> _Problem_
Using the listing that follows, report how many lines include the word "leaves", and add no other words.

> _Excerpted records_
/-- A store of every form (R150, R239). A release at CLUSTER scope or wider leaves a record at the home lines it writes; one that writes
elsewhere drains the core first (R231, R236). A store that homes have been asked for goes on with what it resolved at its issue: it reads and
translates nothing anew (R9, R32, R148). -/
def storeOp (f : AccForm) (w : Nat) (d a : LaneOp) : State → Host.Outcome State Fault Refusal :=
  issue { srcs := [(a, baseWords f.sp), (d, w)] } (fun x =>
    let go (lazy : Bool) (k : Kept) (x : Ix) : State × Next := cleared x f.past false k.all (pieceLen f.size) (storeEffect x f lazy k)
    match keptOf x with
    | some k => .ok (go false k x)
    | none =>
      let sd := sideOf x f .store a
      match check5 x [sd] with
      | some t => .error t
      | none =>
        let ls := sidePlaces x sd
        let ps := ls.flatMap (fun l => l.2)
        let rel := f.strong && decide (2 ≤ f.scope)
        let lazy := rel && ps.all atHome && !fifthRecord x.s x.core (ps.map (fun p => p.pa / 128))
        .ok (released x (f.relScope ls) (rel && !lazy) (fun x => go lazy (keptNow x ls (fun i => readRun x 1 d w i) (fun _ => 0)) x) (ps.all Place.mirror)))

/-- STG (R143 to R150). -/
def execStg (w : Width) (d a : LaneOp) (off : BitVec 9) (s : State) : Host.Outcome State Fault Refusal :=
  storeOp (plainForm .g w off) (wRegs w) d a s
/-- STS (R143 to R150). -/
def execSts (w : Width) (d a : LaneOp) (off : BitVec 9) (s : State) : Host.Outcome State Fault Refusal :=
  storeOp (plainForm .s w off) (wRegs w) d a s
/-- STC (R143 to R150, R214, R215). -/
def execStc (w : Width) (d a : LaneOp) (off : BitVec 9) (s : State) : Host.Outcome State Fault Refusal :=
  storeOp (plainForm .c w off) (wRegs w) d a s
/-- STD (R143 to R150, R216). -/
def execStd (w : Width) (d a : LaneOp) (off : BitVec 9) (s : State) : Host.Outcome State Fault Refusal :=
  storeOp (plainForm .d w off) (wRegs w) d a s
/-- STL (R143 to R150, R213). -/
def execStl (w : Width) (d a : LaneOp) (off : BitVec 9) (s : State) : Host.Outcome State Fault Refusal :=
  storeOp (plainForm .l w off) (wRegs w) d a s

/-- STX (R146, R147). -/
def execStx (d a : LaneOp) (sp : Space) (half : Bool) (s : State) : Host.Outcome State Fault Refusal :=
  storeOp { sp := sp, size := if half then 2 else 1 } 1 d a s

/-- STO (R238, R239). -/
def execSto (wide : Bool) (d a : LaneOp) (sp : Space) (rel : Bool) (sc : Scope) (s : State) : Host.Outcome State Fault Refusal :=
  storeOp { sp := sp, size := if wide then 8 else 4, ord := some (scopeCode sc, rel) } (if wide then 2 else 1) d a s

/-! ### Atomics -/

/-- What the atomics of one instruction leave: the state, each lane's old value, and the records for the mirror. -/
structure AtomSt where
  s : State
  vals : List (Nat × List PVal) := []
  recs : List LintelRec := []

/-- The words of an old value. -/
def oldWords (ty m : Nat) : List PVal :=
  (List.range (atomBytes ty / 4)).map (fun k => .known (BitVec.ofNat 32 (m / 2 ^ (32 * k))))

/-- An atomic on bytes at hand: its old value, unless they hold an error (R372), and the state after its write. -/
def atomHere (op ty : Nat) (a : AtomSt) (lane note pa : Nat) (bad : Bool) (m b c : Nat) (put : State → List Byte → State) : AtomSt :=
  let n := atomBytes ty
  if bad then { a with vals := a.vals ++ [(lane, List.replicate (n / 4) (.bad note pa))] }
  else { a with s := put a.s (bytesOf n (atomNew op ty m b c)), vals := a.vals ++ [(lane, oldWords ty m)] }

/-- The first word's place. -/
def firstPlace (ps : List Place) : Place := ps.headD (.scr 0 0 0)

/-- The home addresses of an atomic of n bytes at pa, with their lengths: two where its second word lies in another
line of device memory (R241, R400). -/
def atomHalves (n pa : Nat) (ps : List Place) : List (Nat × Nat) :=
  match ps with
  | [_, .phys _ y] => if y.pa / 128 ≠ pa / 128 ∧ !eM y.e ∧ (regionOf y.pa == .tier1 || regionOf y.pa == .tier2) then [(pa, 4), (y.pa, 4)] else [(pa, n)]
  | _ => [(pa, n)]

/-- Bytes written by a core at the home addresses in order. -/
def putHalves (s : State) (core : Nat) : List (Nat × Nat) → List Byte → State
  | [], _ => s
  | h :: t, v => putHalves (ownHome s core h.1 (v.take h.2)) core t (v.drop h.2)

/-- The request of a lane's atomic to a peer or the host (R242, R418, R448). Each lane's atomic is a request of its own: R421 speaks of one request for the
lanes of a group that reach one line, but Table 20.2 gives a request no more than one atomic of 4 or 8 bytes (DESIGN CHOICE, log 18). -/
def atomRequest (x : Ix) (op ty : Nat) (a : AtomSt) (lane : Nat) (host : Bool) (addr va b c : Nat) (ask : Option Lanes := none)
    (hold : Bool := false) : AtomSt :=
  let n := atomBytes ty
  let s := a.s
  { a with
    s := s.fresh.request { uid := s.uid, core := x.core, grp := x.g.uid, host := host, kind := .atomic op ty, addr := addr, len := n, data := bytesOf n b ++ (if op = 7 then bytesOf n c else []), mask := [], va := va, lanes := laneBit lane, ask := ask, hold := hold, ctx := x.t.ctx, since := s.dtime }
    vals := a.vals ++ [(lane, (List.range (n / 4)).map (fun k => .remote s.uid (4 * k) 4 false (List.replicate 4 none) va))] }

/-- The atomic of one lane at its place (R242, R418, R424, R436, R448). -/
def atomLane (x : Ix) (op ty : Nat) (past : Bool) (a : AtomSt) (lane : Nat) (ps : List Place) (b c : Nat) : AtomSt :=
  let n := atomBytes ty
  let p := firstPlace ps
  let s := a.s
  match p with
  | .scr co o note => atomHere op ty a lane note 0 (badScr s co o n) (ofBytes (s.scrBytes co o n)) b c (fun s v => s.setScr co o v)
  | .dscr di o note => atomHere op ty a lane note 0 (badDscr s di o n) (ofBytes (s.dscrBytes di o n)) b c (fun s v => s.setDscr di o v)
  | .phys va y =>
    if needsRequest x.s false p then
      atomRequest x op ty a lane (regionOf y.pa == .host) (if regionOf y.pa == .host then hostAddr s y.pa else y.pa) va b c
    else if regionOf y.pa = .mmio then
      atomHere op ty a lane va 0 false (ofBytes (bar0Bytes s (y.pa - 0xC0 * 2 ^ 32) n)) b c (fun s v => writePlace x.core x.t.ctx past s p v)
    else if eM y.e then
      let r := atomRec s x.core x.g.uid va y.pa op ty b c
      { s := s.fresh, recs := a.recs ++ [r], vals := a.vals ++ [(lane, (List.range (n / 4)).map (fun k => .mirror r.uid k))] }
    else
      let hs := atomHalves n y.pa ps
      let g := hs.foldl (fun (g : Got) h =>
        let r := loadHome g.s x.core h.1 h.2
        { s := r.s, bytes := g.bytes ++ r.bytes, bad := g.bad || r.bad }) { s := s, bytes := [], bad := false }
      atomHere op ty { a with s := g.s } lane va y.pa g.bad (ofBytes g.bytes) b c (fun s v => putHalves s x.core hs v)

/-- D and B of an 8-byte atomic name pairs (R241). -/
def atomPair : LaneOp → Bool
  | .v n => n.val % 2 == 0
  | .o n => n.val % 2 == 0
  | .z => true
  | _ => false

/-- The widths of D and B under MR.TY. -/
def atomWords (x : Ix) : Nat := atomBytes x.ty / 4

/-- The needs of an atomic (R240, R241). -/
def atomNeeds (op : Nat) (sp : Space) (d a b : LaneOp) : Needs :=
  { srcs := [(a, baseWords sp)]
    srcsBy := fun x => (b, atomWords x) :: (if op = 7 then [(d, atomWords x)] else [])
    bad := fun x => illegalIf (!atomOk op x.ty || (is64 x.ty && !(atomPair d && atomPair b)) || !runFits x (d, atomWords x)) }

/-- The lanes whose atomic met an error that no register takes: UE_UNDELIVERED (R372). -/
def postAtoms (x : Ix) (s : State) (vals : List (Nat × List PVal)) : State :=
  vals.foldl (fun s v => match v.2 with
    | .bad va pa :: _ => postAsync s (dieOf x.core) x.t.ctx 0x22 x.t.lch va pa (some x.core) (some x.g.uid)
    | _ => s) s

/-- The lanes whose reductions go out to peers. -/
def atomsOut (x : Ix) (ls : List (Nat × List Place)) : List (Nat × List Place) :=
  ls.filter (fun l => (firstPlace l.2).isIn .peer && goesOut x false l.1 (firstPlace l.2))

/-- The requests of lanes' reductions to peers, each of which waits for its home to accept it (R421, Table 20.3). -/
def askAtoms (x : Ix) (op : Nat) (k : Kept) (hold : Bool) (s : State) (ls : List (Nat × List Place)) : State :=
  (ls.foldl (fun (a : AtomSt) l =>
    let p := firstPlace l.2
    atomRequest x op x.ty a l.1 false p.pa p.note (k.operands l.1).1 (k.operands l.1).2 (some (laneBit l.1)) hold) { s := s }).s

/-- The fills of the lines of held regions that the atomics need (R424). -/
def fillLines (x : Ix) (s : State) (ps : List Place) : State :=
  ((ps.filter (needsFill x.s x.core true 4)).foldl (fun (a : ReadSt) p => (lineRequest x.core x.g.uid true a p.pa p.note).1) (s, [])).1

/-- The atomics of an instruction in an order freely chosen (R226). -/
def atomRun (x : Ix) (op : Nat) (k : Kept) (ls : List (Nat × List Place)) (s : State) : AtomSt :=
  (freeOrder x.s.draws 2 32 ls).foldl (fun a l =>
    atomLane x op x.ty true a l.1 l.2 (k.operands l.1).1 (k.operands l.1).2) { s := s.fresh }

/-- MR.ORD asks for a release, or for an acquire (Table 11.3). -/
def ordRel (x : Ix) : Bool := mrORD x.sp.mr == 2 || mrORD x.sp.mr == 3
/-- (see `ordRel`) -/
def ordAcq (x : Ix) : Bool := mrORD x.sp.mr == 1 || mrORD x.sp.mr == 3

/-- The effect of the atomics of one instruction after checks, waits and release (R226, R242, R243). -/
def atomEffect (x : Ix) (op : Nat) (lazy acq strong : Bool) (d : LaneOp) (k : Kept) (s : State) : State × Next :=
  let ls := k.places
  let ps := k.all
  let s0 := fillTlb x s ps
  let fill := fillLines x s0 ps
  let out := if d == .z then atomsOut x ls else []
  let ask := out.filter (fun l => !accepted x ((firstPlace l.2).pa / 128) l.1)
  if fill.remotes.length ≠ s0.remotes.length then holdSplit x k s0 fill
  else if !ask.isEmpty then holdSplit x k s0 (askAtoms x op k (decide (1 < ls.length)) s0 ask)
  else
    let homes := if lazy then linesOf (ps.map (fun p => (0, p, []))) else []
    let r := atomRun x op k (ls.filter (fun l => !out.any (fun o => o.1 == l.1))) s0
    if !roomFor s0 (x.s.clsOf x.t) r.recs then (x.s, .again)
    else
      let far := r.vals.any (fun v => v.2.any (fun w => !arrived w))
      let s1 := releaseLines x.core (lintelPut (performHeld x r.s) (x.s.clsOf x.t) r.recs) homes
      let s2 := if acq && strong && !far then acquireCore s1 x.core else s1
      let s3 := if d == .z then postAtoms x s2 r.vals else s2
      let pends :=
        if d != .z then pendsOf s0.uid d (atomWords x) r.vals (acq && strong && far) false acq
        else if acq && far then parkPend s0.uid r.vals strong true else []
      (s3.modGroup x.g.uid (fun g => { (if acq && !far then g.acquired else g) with pends := g.pends ++ pends }), if acq then .park else .step)

/-- An atomic of a space (R240 to R243). A release at CLUSTER scope or wider leaves a record at the home lines it writes; one that goes
elsewhere, and one that also acquires, drains the core first, so that two of the latter synchronise as two fences do (R234, R236). -/
def atomOp (op : Nat) (sp : Space) (d a b : LaneOp) : State → Host.Outcome State Fault Refusal :=
  issue (atomNeeds op sp d a b) (fun x =>
    let f : AccForm := { sp := sp, size := atomBytes x.ty, ord := some (6, false) }
    let sc := effScope sp (mrSCOPE x.sp.mr)
    let strong := decide (2 ≤ sc)
    let go (lazy : Bool) (k : Kept) (x : Ix) : State × Next :=
      cleared x true true k.all 4 (atomEffect x op lazy (ordAcq x && !k.places.isEmpty) strong d k)
    match keptOf x with
    | some k => .ok (go false k x)
    | none =>
      let sd := sideOf x f (.atomic op x.ty) a
      match check5 x [sd] with
      | some t => .error t
      | none =>
        let ls := sidePlaces x sd
        let ps := ls.flatMap (fun l => l.2)
        let rel := ordRel x && !ls.isEmpty
        let lazy := rel && strong && !ordAcq x && ps.all atHome && !fifthRecord x.s x.core (ps.map (fun p => p.pa / 128))
        .ok (released x (if rel then some sc else none) (rel && strong && !lazy) (fun x =>
          go lazy (keptNow x ls (readRun x 1 b (atomWords x)) (readRun x 2 d (atomWords x))) x) (ps.all Place.mirror)))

> _Result of this exercise_
2